Perfection isn’t the goal.

The point of meditation is not to punish yourself for letting your mind wander, or to be able to sit still with a pristinely thoughtless mind for hours at a time. As Price says, "that’s actually not possible."

Rather, the point is to train yourself to simply become aware of passing sensations and natural thought tangents. In doing so, you’ll actually learn to recognize when it’s happening (Oh, hello, passing thought about my friend’s wedding this fall); name what’s happening (My nose is itchy; I’m holding tension in my shoulders today; I’m thinking about what I need from the grocery store right now); and then gently draw attention back to your initial meditative intention (e.g., inhaling and exhaling, visualizing a peaceful scene).

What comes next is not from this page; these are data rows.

@[simp] theorem State.lock_onPort (f : PortState → PortState) : (s.onPort p f).lock l = s.lock l := rfl
@[simp] theorem State.window_onPort (i : WindowNo) (f : PortState → PortState) : (s.onPort p f).window i = s.window i := rfl
@[simp] theorem State.freeEntries_onPort (f : PortState → PortState) : (s.onPort p f).freeEntries = s.freeEntries := rfl

/-! ### post -/

variable (code : Byte) (res : Result) (ws : List Word)

@[simp] theorem State.port_post :
    (s.post q code res ws).port p =
      if p = q then
        { s.port p with
          status := statusWord res code
          res := Vector.ofFn fun i => ws.getD i.val 0
          command := some .posted }
      else s.port p := by
  simp [State.post]

@[simp] theorem State.resetAsserted_post : (s.post p code res ws).resetAsserted = s.resetAsserted := rfl
@[simp] theorem State.control_post : (s.post p code res ws).control = s.control := rfl
@[simp] theorem State.locks_post : (s.post p code res ws).locks = s.locks := rfl
@[simp] theorem State.divider_post : (s.post p code res ws).divider = s.divider := rfl
@[simp] theorem State.count_post : (s.post p code res ws).count = s.count := rfl
@[simp] theorem State.windows_post : (s.post p code res ws).windows = s.windows := rfl
@[simp] theorem State.defaultRights_post : (s.post p code res ws).defaultRights = s.defaultRights := rfl
@[simp] theorem State.mem_post : (s.post p code res ws).mem = s.mem := rfl
@[simp] theorem State.position_post : (s.post p code res ws).position = s.position := rfl
@[simp] theorem State.engine_post : (s.post p code res ws).engine = s.engine := rfl
@[simp] theorem State.pending_post : (s.post p code res ws).pending = s.pending := rfl

@[simp] theorem State.lock_post : (s.post p code res ws).lock l = s.lock l := rfl
@[simp] theorem State.window_post (i : WindowNo) : (s.post p code res ws).window i = s.window i := rfl
@[simp] theorem State.freeEntries_post : (s.post p code res ws).freeEntries = s.freeEntries := rfl

@[simp] theorem State.post_port_mode : ((s.post q code res ws).port p).mode = (s.port p).mode := by
  rw [State.port_post]
  split <;> rfl

@[simp] theorem State.post_port_session : ((s.post q code res ws).port p).session = (s.port p).session := by
  rw [State.port_post]
  split <;> rfl

@[simp] theorem State.post_port_prstAsserted : ((s.post q code res ws).port p).prstAsserted = (s.port p).prstAsserted := by
  rw [State.port_post]
  split <;> rfl

@[simp] theorem State.post_port_args : ((s.post q code res ws).port p).args = (s.port p).args := by
  rw [State.port_post]
  split <;> rfl

@[simp] theorem State.post_port_aaddr : ((s.post q code res ws).port p).aaddr = (s.port p).aaddr := by
  rw [State.port_post]
  split <;> rfl

@[simp] theorem State.post_port_amode : ((s.post q code res ws).port p).amode = (s.port p).amode := by
  rw [State.port_post]
  split <;> rfl

@[simp] theorem State.post_port_fault : ((s.post q code res ws).port p).fault = (s.port p).fault := by
  rw [State.port_post]
  split <;> rfl

@[simp] theorem State.post_port_request : ((s.post q code res ws).port p).request = (s.port p).request := by
  rw [State.port_post]
  split <;> rfl

@[simp] theorem State.post_port_command :
    ((s.post q code res ws).port p).command = if p = q then some .posted else (s.port p).command := by
  rw [State.port_post]
  split <;> rfl

@[simp] theorem State.post_port_cycleEnded : ((s.post q code res ws).port p).cycleEnded = (s.port p).cycleEnded := by
  rw [State.port_post]
  split <;> rfl

@[simp] theorem State.post_port_held : ((s.post q code res ws).port p).held = (s.port p).held := by
  rw [State.port_post]
  split <;> rfl

@[simp] theorem State.post_port_answer : ((s.post q code res ws).port p).answer = (s.port p).answer := by
  rw [State.port_post]
  split <;> rfl

@[simp] theorem State.post_port_granted : ((s.post q code res ws).port p).granted = (s.port p).granted := by
  rw [State.port_post]
  split <;> rfl

@[simp] theorem State.post_port_revoked : ((s.post q code res ws).port p).revoked = (s.port p).revoked := by
  rw [State.port_post]
  split <;> rfl

@[simp] theorem State.post_port_waitEnd : ((s.post q code res ws).port p).waitEnd = (s.port p).waitEnd := by
  rw [State.port_post]
  split <;> rfl

@[simp] theorem State.post_port_peerUp : ((s.post q code res ws).port p).peerUp = (s.port p).peerUp := by
  rw [State.port_post]
  split <;> rfl

@[simp] theorem State.post_port_peerDown : ((s.post q code res ws).port p).peerDown = (s.port p).peerDown := by
  rw [State.port_post]
  split <;> rfl

@[simp] theorem State.post_port_enables : ((s.post q code res ws).port p).enables = (s.port p).enables := by
  rw [State.port_post]
  split <;> rfl

@[simp] theorem State.post_port_quota : ((s.post q code res ws).port p).quota = (s.port p).quota := by
  rw [State.port_post]
  split <;> rfl

@[simp] theorem State.post_port_inbox : ((s.post q code res ws).port p).inbox = (s.port p).inbox := by
  rw [State.port_post]
  split <;> rfl

@[simp] theorem State.post_port_serial : ((s.post q code res ws).port p).serial = (s.port p).serial := by
  rw [State.port_post]
  split <;> rfl

@[simp] theorem State.post_port_completions : ((s.post q code res ws).port p).completions = (s.port p).completions := by
  rw [State.port_post]
  split <;> rfl

/-! ### setHeld -/

variable (held : List Instr) (ended : Bool)

@[simp] theorem State.port_setHeld : (s.setHeld q held ended).port p =
    if p = q then { s.port p with held := held, cycleEnded := ended } else s.port p := by
  simp [State.setHeld]

@[simp] theorem State.resetAsserted_setHeld : (s.setHeld p held ended).resetAsserted = s.resetAsserted := rfl
@[simp] theorem State.control_setHeld : (s.setHeld p held ended).control = s.control := rfl
@[simp] theorem State.locks_setHeld : (s.setHeld p held ended).locks = s.locks := rfl
@[simp] theorem State.divider_setHeld : (s.setHeld p held ended).divider = s.divider := rfl
@[simp] theorem State.count_setHeld : (s.setHeld p held ended).count = s.count := rfl
@[simp] theorem State.windows_setHeld : (s.setHeld p held ended).windows = s.windows := rfl
@[simp] theorem State.defaultRights_setHeld : (s.setHeld p held ended).defaultRights = s.defaultRights := rfl
@[simp] theorem State.mem_setHeld : (s.setHeld p held ended).mem = s.mem := rfl
@[simp] theorem State.position_setHeld : (s.setHeld p held ended).position = s.position := rfl
@[simp] theorem State.engine_setHeld : (s.setHeld p held ended).engine = s.engine := rfl
@[simp] theorem State.pending_setHeld : (s.setHeld p held ended).pending = s.pending := rfl
@[simp] theorem State.lock_setHeld : (s.setHeld p held ended).lock l = s.lock l := rfl
@[simp] theorem State.window_setHeld (i : WindowNo) : (s.setHeld p held ended).window i = s.window i := rfl

/-! ### Lock-table events -/

variable (f : LockNo → LockRec → LockChange) (g : LockRec → LockChange)

@[simp] theorem State.lock_lockEvent : (s.lockEvent f).lock l = (f l (s.lock l)).record := by
  simp [State.lockEvent, State.lock]

theorem State.port_lockEvent :
    (s.lockEvent f).port p = (s.port p).addLockBits
      (LockSet.of fun l => (f l (s.lock l)).granted.has p)
      (LockSet.of fun l => (f l (s.lock l)).revoked.has p)
      (LockSet.of fun l => (f l (s.lock l)).waitEnd.has p) := by
  simp [State.lockEvent, State.port]

@[simp] theorem State.lock_onLock :
    (s.onLock l g).lock m = if m = l then (g (s.lock m)).record else s.lock m := by
  simp only [State.onLock, State.lock_lockEvent]
  split <;> rfl

@[simp] theorem State.resetAsserted_lockEvent : (s.lockEvent f).resetAsserted = s.resetAsserted := rfl
@[simp] theorem State.control_lockEvent : (s.lockEvent f).control = s.control := rfl
@[simp] theorem State.divider_lockEvent : (s.lockEvent f).divider = s.divider := rfl
@[simp] theorem State.count_lockEvent : (s.lockEvent f).count = s.count := rfl
@[simp] theorem State.windows_lockEvent : (s.lockEvent f).windows = s.windows := rfl
@[simp] theorem State.defaultRights_lockEvent : (s.lockEvent f).defaultRights = s.defaultRights := rfl
@[simp] theorem State.mem_lockEvent : (s.lockEvent f).mem = s.mem := rfl
@[simp] theorem State.position_lockEvent : (s.lockEvent f).position = s.position := rfl
@[simp] theorem State.engine_lockEvent : (s.lockEvent f).engine = s.engine := rfl
@[simp] theorem State.pending_lockEvent : (s.lockEvent f).pending = s.pending := rfl

@[simp] theorem State.resetAsserted_onLock : (s.onLock l g).resetAsserted = s.resetAsserted := rfl
@[simp] theorem State.control_onLock : (s.onLock l g).control = s.control := rfl
@[simp] theorem State.divider_onLock : (s.onLock l g).divider = s.divider := rfl
@[simp] theorem State.count_onLock : (s.onLock l g).count = s.count := rfl
@[simp] theorem State.windows_onLock : (s.onLock l g).windows = s.windows := rfl
@[simp] theorem State.defaultRights_onLock : (s.onLock l g).defaultRights = s.defaultRights := rfl
@[simp] theorem State.mem_onLock : (s.onLock l g).mem = s.mem := rfl
@[simp] theorem State.position_onLock : (s.onLock l g).position = s.position := rfl
@[simp] theorem State.engine_onLock : (s.onLock l g).engine = s.engine := rfl
@[simp] theorem State.pending_onLock : (s.onLock l g).pending = s.pending := rfl

@[simp] theorem State.window_lockEvent (i : WindowNo) : (s.lockEvent f).window i = s.window i := rfl
@[simp] theorem State.window_onLock (i : WindowNo) : (s.onLock l g).window i = s.window i := rfl

@[simp] theorem PortState.mode_addLockBits (r : PortState) (a b c : LockSet) : (r.addLockBits a b c).mode = r.mode := by
  unfold PortState.addLockBits
  split <;> rfl

@[simp] theorem State.lockEvent_port_mode : ((s.lockEvent f).port p).mode = (s.port p).mode := by
  simp [State.port_lockEvent]

@[simp] theorem State.onLock_port_mode : ((s.onLock l g).port p).mode = (s.port p).mode := by
  simp [State.onLock]

@[simp] theorem PortState.session_addLockBits (r : PortState) (a b c : LockSet) : (r.addLockBits a b c).session = r.session := by
  unfold PortState.addLockBits
  split <;> rfl

@[simp] theorem State.lockEvent_port_session : ((s.lockEvent f).port p).session = (s.port p).session := by
  simp [State.port_lockEvent]

@[simp] theorem State.onLock_port_session : ((s.onLock l g).port p).session = (s.port p).session := by
  simp [State.onLock]

@[simp] theorem PortState.prstAsserted_addLockBits (r : PortState) (a b c : LockSet) : (r.addLockBits a b c).prstAsserted = r.prstAsserted := by
  unfold PortState.addLockBits
  split <;> rfl

@[simp] theorem State.lockEvent_port_prstAsserted : ((s.lockEvent f).port p).prstAsserted = (s.port p).prstAsserted := by
  simp [State.port_lockEvent]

“Each time you catch yourself lost in thought and bring your attention back to the breath or other point of focus, it’s a positive thing,” Price says. “You’re strengthening your mindful muscles.”

As with any new skill, it takes practice.

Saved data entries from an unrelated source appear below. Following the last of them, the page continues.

-- ==== Sys2Proof/Tests/Slice0.lean ====
section
/-! SUPPORT. Small tests of the model: the ill-formed command is refused, the worked examples of the manual come out as printed, and
for every statement with hypotheses a concrete state and operands meet them, clause by clause. -/

namespace Sys2Proof.Tests

-- The theorems below are evaluated by the kernel one after the other.
set_option Elab.async false

open Sys2Proof.Machine

/-! ### Small states -/

/-- In service: P0 is the control port and all four ports are ATTACHED in their first session. -/
def base : State :=
  { State.reset with
    resetAsserted := false, control := some 0
    ports := Vector.replicate 4 { PortState.reset with mode := .attached, session := 1 } }

/-- The ARG words of a port, the first ones given. -/
def args (p : Port) (ws : List Word) (s : State) : State :=
  s.onPort p fun r => { r with args := Vector.ofFn fun i => ws.getD i.val 0 }

def mode (p : Port) (m : PortMode) (s : State) : State := s.onPort p fun r => { r with mode := m }

def lock (l : LockNo) (r : LockRec) (s : State) : State := { s with locks := s.locks.set l r }

def window (i : WindowNo) (w : Window) (s : State) : State := s.setWindowRec i w

def request (p : Port) (k : AccessKind) (v : Word) (s : State) : State :=
  s.onPort p fun r => { r with request := some { kind := k, view := v, session := 1 } }

def entry (p : Port) (m : ReqMode) (w : Option Nat) : Waiter := { port := p, mode := m, wait := w }

/-- An enabled lock held EXCLUSIVE by one port. -/
def heldBy (p : Port) (length : Nat) (left : Option Nat) (q : List Waiter) : LockRec :=
  { enabled := true, mode := .exclusive, holders := PortSet.ofList [p], leaseLength := length, leaseLeft := left, queue := q }

/-- An unleased lock held SHARED. -/
def sharedBy (ps : List Port) (q : List Waiter) : LockRec :=
  { enabled := true, mode := .shared, holders := PortSet.ofList ps, leaseLength := 0, leaseLeft := none, queue := q }

def disabledLock : LockRec := { LockRec.reset with enabled := false }

def message (source : Port) : Message := { source := source, session := 1, tag := 7, payload := [0xAAAA] }

def inbox (p : Port) (quota n : Nat) (s : State) : State :=
  s.onPort p fun r => { r with quota := quota, inbox := List.replicate n (message 0) }

def descriptor (p : Port) (serial : Byte) (job : CopyJob) (dest : Word) (length moved : Nat) (st : DescState) : Descriptor :=
  { requester := p, serial := serial, tag := 5, job := job, dest := dest, length := length, moved := moved, state := st }

def running (q : List Descriptor) (s : State) : State := s.setEngine { queue := q, mode := .running, requesting := true }

def fullFault : FaultRecord :=
  { kind := .guard, dir := .write, view := 0x8010, mem := some 0x3010, window := some 2, guard := some 7, more := true }

/-- Whether a command answers a next state with a property. -/
def gives (c : Instr) (s : State) (P : State → Bool) : Bool :=
  match exec c s with
  | .next t => P t
  | .fault _ => false
  | .refused _ => false

/-- Whether a step answers a next state with a property. -/
def steps (s : State) (P : State → Bool) : Bool :=
  match step s with
  | .next t => P t
  | .fault _ => false
  | .refused _ => false

/-! ### Well-formedness -/

theorem test_assigned_code_is_no_bad_command : (Instr.badCommand 0 0x0010).wellFormed = false := by decide

theorem test_assigned_code_is_refused :
    (match exec (.badCommand 0 0x0010) base with
      | .refused r => decide (r = .codeAssigned 0x0010)
      | .next _ => false
      | .fault _ => false) = true := by decide +kernel

theorem test_unassigned_words : (Instr.badCommand 0 0x0110).wellFormed = true ∧ (Instr.badCommand 0 0).wellFormed = true := by
  decide

/-! ### From reset into service -/

theorem test_reset_end : gives (.resetnNegated 3) State.reset (fun t =>
    t.isControl 3 && !t.isControl 0 && decide ((t.port 2).mode = .detached) && !t.resetAsserted) = true := by decide +kernel

theorem test_first_attach : gives (.attach 0) (mode 0 .detached (base.onPort 0 fun r => { r with session := 255 })) (fun t =>
    t.attached 0 && (t.port 0).session == 1 && (t.port 0).status == 0x0001 && (t.port 0).res[0] == 1 && (t.port 0).res[1] == 1
      && (t.port 1).peerUp == 1) = true := by decide +kernel

theorem test_word_does_not_spell_a_row : State.reset.withFetchWord 16 0x10 = State.reset := rfl

/-! ### Locks and the tick -/

/-- Chapter 10, an ACQUIRE and its status. -/
theorem test_acquire_queued : gives (.acquire 3) (args 3 [21, 2, 1, 50] (lock 21 (sharedBy [0] []) base)) (fun t =>
    (t.port 3).status == 0x0210 && (t.port 3).res[0] == 1 && (t.port 3).res[1] == 0
      && (t.lock 21).queue == [entry 3 .exclusive (some 50)]) = true := by decide +kernel

theorem test_acquire_bad_mode : gives (.acquire 3) (args 3 [21, 3, 1, 50] base) (fun t => (t.port 3).status == 0x1A10) = true := by
  decide +kernel

theorem test_lock_status : gives (.lockStatus 3)
    (args 3 [21] (lock 21 (sharedBy [0] [entry 3 .exclusive (some 50)]) base)) (fun t =>
      (t.port 3).res[0] == 0x0113 && (t.port 3).res[3] == 0x8203 && (t.port 3).res[4] == 50) = true := by decide +kernel

/-- Chapter 2, one tick on one lock. -/
def tickedLock : LockRec :=
  heldBy 0 40 (some 1) [entry 1 .exclusive (some 1), entry 2 .shared (some 5), entry 3 .shared none]

theorem test_tick : gives .leaseTick (lock 12 tickedLock base) (fun t =>
    t.lock 12 == { sharedBy [2, 3] [] with leaseLength := 40, leaseLeft := some 40 }
      && (t.port 1).waitEnd.has 12 && (t.port 0).revoked.has 12 && (t.port 2).granted.has 12 && (t.port 3).granted.has 12
      && !(t.port 1).granted.has 12 && t.freeEntries == 32) = true := by decide +kernel

theorem test_tick_with_one_more_wait : gives .leaseTick
    (lock 12 { tickedLock with queue := [entry 1 .exclusive (some 2), entry 2 .shared (some 5), entry 3 .shared none] } base)
    (fun t => t.lock 12 == heldBy 1 40 (some 40) [entry 2 .shared (some 4), entry 3 .shared none] && t.freeEntries == 30)
      = true := by decide +kernel

/-- Table 11-5 and Table 11-6, the locks at the port reset of P2. -/
def beforePortReset : State :=
  lock 12 (heldBy 1 0 none [entry 2 .shared (some 12), entry 0 .shared none])
    (lock 8 (sharedBy [0, 2] [entry 3 .exclusive (some 30)])
      (lock 3 (heldBy 2 15 (some 9) [entry 1 .exclusive none]) base))

theorem test_port_reset_locks : gives (.prstnAsserted 2) beforePortReset (fun t =>
    t.lock 3 == heldBy 1 15 (some 15) [] && t.lock 8 == sharedBy [0] [entry 3 .exclusive (some 30)]
      && t.lock 12 == heldBy 1 0 none [entry 0 .shared none] && (t.port 1).granted.has 3 && t.freeEntries == 30
      && (t.port 0).peerDown.has 2 && (t.port 3).peerDown.has 2 && decide ((t.port 2).mode = .down)) = true := by
  decide +kernel

theorem test_pstat : (mode 2 .detached (base.onPort 2 fun r => { r with session := 4 })).pstat 2 = 0x0004
    ∧ ({ mode 2 .detached (base.onPort 2 fun r => { r with session := 4 }) with control := some 1 } : State).pstat 2 = 0x0404 := by
  decide +kernel

/-! ### Windows -/

/-- Table 3-2, with L7 held SHARED by P1. -/
def table32 : State :=
  lock 7 (sharedBy [1] [])
    (window 0 { enabled := true, size := 12, viewBase := 0x8000, targetBase := 0x2000, rights := 0x07, guard := some 7,
                guardReads := false }
      (window 1 { enabled := true, size := 12, viewBase := 0x2000, targetBase := 0x2000, rights := 0x55, guard := some 7,
                  guardReads := true }
        (window 2 { enabled := false, size := 15, viewBase := 0, targetBase := 0, rights := 0xFF, guard := none,
                    guardReads := false }
          (window 3 { enabled := true, size := 13, viewBase := 0x8000, targetBase := 0x4000, rights := 0xFF, guard := none,
                      guardReads := false } base))))

theorem test_table_3_3 : table32.lookup 0x8123 = .hit 0 0x2123 ∧ table32.lookup 0x9123 = .hit 3 0x5123
    ∧ table32.lookup 0x2123 = .hit 1 0x2123 ∧ table32.lookup 0x1000 = .default 0x1000 ∧ table32.lookup 0xA000 = .unmapped := by
  decide +kernel

theorem test_checks_of_table_3_2 : table32.check 1 0x8123 .write = .refused .rights
    ∧ table32.check 1 0x8123 .read = .permitted 0x2123 ∧ table32.check 0 0x8123 .write = .refused .guard
    ∧ table32.check 1 0x2123 .read = .permitted 0x2123 ∧ table32.check 2 0x2123 .read = .refused .guard
    ∧ table32.check 3 0x2123 .write = .refused .rights ∧ table32.check 2 0x1000 .write = .permitted 0x1000 := by
  decide +kernel

theorem test_set_window : gives (.setWindow 0) (args 0 [2, 1, 8, 0x8000, 0x3000, 0xCF, 0x0107] base) (fun t =>
    t.window 2 == { enabled := true, size := 8, viewBase := 0x8000, targetBase := 0x3000, rights := 0xCF, guard := some 7,
                    guardReads := false }) = true := by decide +kernel

/-! ### The aperture -/

/-- Chapter 4, the advance in a small window. -/
def smallWindow : State :=
  window 5 { enabled := true, size := 4, viewBase := 0x4000, targetBase := 0x6100, rights := 0xC0, guard := none,
             guardReads := false } base

theorem test_wrap : smallWindow.advance .wrap 0x400E = 0x400F ∧ smallWindow.advance .wrap 0x400F = 0x4000
    ∧ smallWindow.advance .wrap 0x4000 = 0x4001 ∧ smallWindow.advance .step 0x400F = 0x4010
    ∧ smallWindow.advance .wrap 0x7FFF = 0 := by decide +kernel

theorem test_write_then_read : gives .apertureAccess (request 3 (.write 0x1234) 0x400F smallWindow) (fun t =>
    t.mem.read 0x610F == 0x1234 && t.mem == [(0x610F, 0x1234)] && t.position == .engine) = true := by decide +kernel

theorem test_take_fault : gives (.takeFault 1) (base.onPort 1 fun r => { r with fault := some fullFault }) (fun t =>
    (t.port 1).res == #v[0x0113, 0x8010, 0x3010, 0x8002, 0x8007, 0, 0, 0, 0, 0] && (t.port 1).fault == none) = true := by
  decide +kernel

/-- Chapter 4, one round of the arbiter. -/
theorem test_arbiter_round :
    (running [descriptor 0 1 (.fill 0) 0 4 0 .active] (request 2 .read 0 base)).choice = some (.port 2)
    ∧ ({ running [] (request 3 .read 0 (request 0 .read 0 base)) with position := .port 3 } : State).choice = some (.port 3)
    ∧ ({ running [] (request 0 .read 0 base) with position := .engine } : State).choice = some .engine
    ∧ ({ running [] (request 0 .read 0 base) with position := .port 0 } : State).choice = some (.port 0)
    ∧ ({ running [] base with position := .port 1 } : State).choice = some .engine := by decide +kernel

/-! ### Copies and messages -/

/-- Chapter 5, the second word of an overlapping copy. -/
theorem test_overlapping_copy : gives .copyWordMove
    { running [descriptor 0 1 (.copy 0x1000) 0x1001 4 1 .active] base with
      mem := [(0x1000, 0xA), (0x1001, 0xA), (0x1002, 0xC), (0x1003, 0xD), (0x1004, 0xE)] } (fun t =>
      t.mem == [(0x1000, 0xA), (0x1001, 0xA), (0x1002, 0xA), (0x1003, 0xD), (0x1004, 0xE)]) = true := by decide +kernel

/-- Chapter 11, the word move after the lease expiry and its record. -/
theorem test_copy_overtaken : gives .copyWordMove
    (running [descriptor 0 1 (.copy 0x1000) 0x8000 64 23 .active]
      (window 2 { enabled := true, size := 8, viewBase := 0x8000, targetBase := 0x3000, rights := 0xCF, guard := some 7,
                  guardReads := false } base)) (fun t =>
      gives (.takeCompletion 0) t fun u =>
        (u.port 0).res == #v[1, 5, 0x0203, 0x0017, 0x8017, 0, 0, 0, 0, 0] && u.mem == [] && u.engine == Engine.reset)
      = true := by decide +kernel

theorem test_fill_serial : gives (.fill 0) (args 0 [5, 0xBEEF, 0x100, 4096] base) (fun t =>
    (t.port 0).res[0] == 1 && (t.port 0).serial == 1 && t.choice == some .engine) = true := by decide +kernel

/-- Chapter 6, FULL before NO_SLOT. -/
def overcommitted : State := inbox 3 0 0 (inbox 2 8 6 (inbox 1 16 16 (inbox 0 16 10 base)))

theorem test_full_and_no_slot : gives (.send 2) (args 2 [0x3000] overcommitted) (fun t => (t.port 2).status == 0x0C40) = true
    ∧ gives (.send 2) (args 2 [0x1000] overcommitted) (fun t => (t.port 2).status == 0x0C40) = true
    ∧ gives (.send 1) (args 1 [0x2000] overcommitted) (fun t => (t.port 1).status == 0x0D40) = true := by decide +kernel

theorem test_receive : gives (.receive 2) (inbox 2 4 4 base) (fun t =>
    (t.port 2).res == #v[0x0107, 1, 0xAAAA, 0, 0, 0, 0, 0, 0, 3]) = true := by decide +kernel

theorem test_pool_status : gives (.poolStatus 1) overcommitted (fun t =>
    (t.port 1).command == some (.reading [32] [.messageSlots, .copySlots, .engineState, .tickDivider])
      && (t.port 1).res == Vector.replicate 10 0) = true := by decide +kernel

/-! ### The bus -/

theorem test_cycle_behind_a_waiting_access : gives (.registerWrite 1 .aaddr 5) (request 1 .read 0 base) (fun t =>
    t == request 1 .read 0 base) = true ∧ base.rdy 1 = some true ∧ (request 1 .read 0 base).rdy 1 = some false
      ∧ State.reset.rdy 1 = none := by decide +kernel

/-- A CMD cycle of port 1 still stretched, ended early or not, and cycles held behind it. -/
def stretched (stage : CmdStage) (ended : Bool) (held : List Instr) (s : State) : State :=
  s.onPort 1 fun r => { r with command := some stage, cycleEnded := ended, held := held }

/-- A command posted at port 1 with its CMD cycle still stretched. -/
def posted (ended : Bool) (held : List Instr) (s : State) : State := stretched .posted ended held s

/-- A POOL_STATUS of port 1 with its last two values left to read. -/
def reading (ended : Bool) (held : List Instr) (s : State) : State :=
  stretched (.reading [32, 7, 8] [.engineState, .tickDivider]) ended held s

/-- R171, R181: a command leaves its cycle stretched with RDY low. -/
theorem test_command_stretches_its_cycle : gives (.takeFault 1) base (fun t =>
    t.rdy 1 == some false && t.rdy 0 == some true && (t.port 1).status == 0x1452 && t.readWord 1 .cmdStatus == none) = true := by
  decide +kernel

/-- R171: a step on an empty queue answers the cycle. -/
theorem test_idle_step_answers : steps (posted false [] base) (fun t => t == base && t.rdy 1 == some true) = true := by
  decide +kernel

/-- R81, R171: the start of the port's next cycle shows that the command's has been answered. -/
theorem test_next_cycle_follows_the_answer : gives (.registerWrite 1 .aaddr 5) (posted false [] base) (fun t =>
    t == base.onPort 1 fun r => { r with aaddr := 5 }) = true := by decide +kernel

Learning how to meditate takes repetition and patience (and not just for beginners). “Consistency is key,” Price says. “Meditation is a skill, developed through practice over time.”

“Because of neuroplasticity, our brains grow and change based on how they’re used. Every time you have a thought, neurons connect like little impulses across the map of your brain,” she says. “Just as bodybuilders stick to a routine while lifting weights to build muscle, the more consistently you practice mindfulness meditation, the stronger the parts of your brain that allow you to experience the benefits become.”

Start somewhere quiet and comfortable.

A quiet place free of distractions, where you can sit comfortably upright, is an ideal place to start practicing meditation. But as you hone your focus and get familiar with the practice, Price encourages you to try it anywhere, even standing up or lying down (like on the train on your morning commute, while trying to go to sleep, in the waiting room before a big interview).

Set small goals and physically add them to your schedule.

Since repetition helps practice make a lasting impact, Price says it’s far more effective to meditate for a few minutes every day than an hour every other week.

“Keep it simple: Set your meditation goal each day for short periods of time,” she says. “Often the best way to make room for practice on a busy day is to put it on your calendar—and really try to stick to it. Follow guided audio tracks as you get familiar with different techniques.” For a hands-free option, try Real Simple Relax, our Amazon Alexa Skill offering one-minute guided meditations from Stop, Breathe, & Think.

Come with a positive frame of mind.

Price insists the attitude you bring to meditation will significantly impact your experience. “The more open you are, without expectations about how things ‘should be,’ the more at ease you’ll be with the way things actually are,” she says. Approach meditation as something you get to do and want to do. Foster a sense of gratitude for the small luxury of being able to sit quietly and reflect, as well as any benefits you may feel along the way.

An Easy Mindfulness Meditation to Try Right Now (No Experience Needed)

“The basic technique is to focus attention on your breath—the inhale and exhale—with openness and curiosity,” Price says. Follow along with this straightforward guided meditation.

  1. Find a comfortable, upright posture, sitting or standing.
  2. Feel the weight of your body on your seat, or the floor
  3. Take a few deep breaths, and notice how your body feels.
  4. Starting with the top of your head down through your toes, bring your awareness to any part of your body that feels tense, and relax those muscles.
  5. Now bring your awareness to your breath. Notice where you feel the breath most in your body.
  6. Settle into a relaxed focus as you follow the sensation of each inhale and exhale.
  7. With openness and curiosity, notice any sensations, thoughts or feelings that arise, and gently bring your attention back to the sensation of breathing.
  8. Continue to gently redirect your attention back to your breath for as long you’d like.

Guess what—you just completed a meditation. Now you can start meditating every day (even at work!).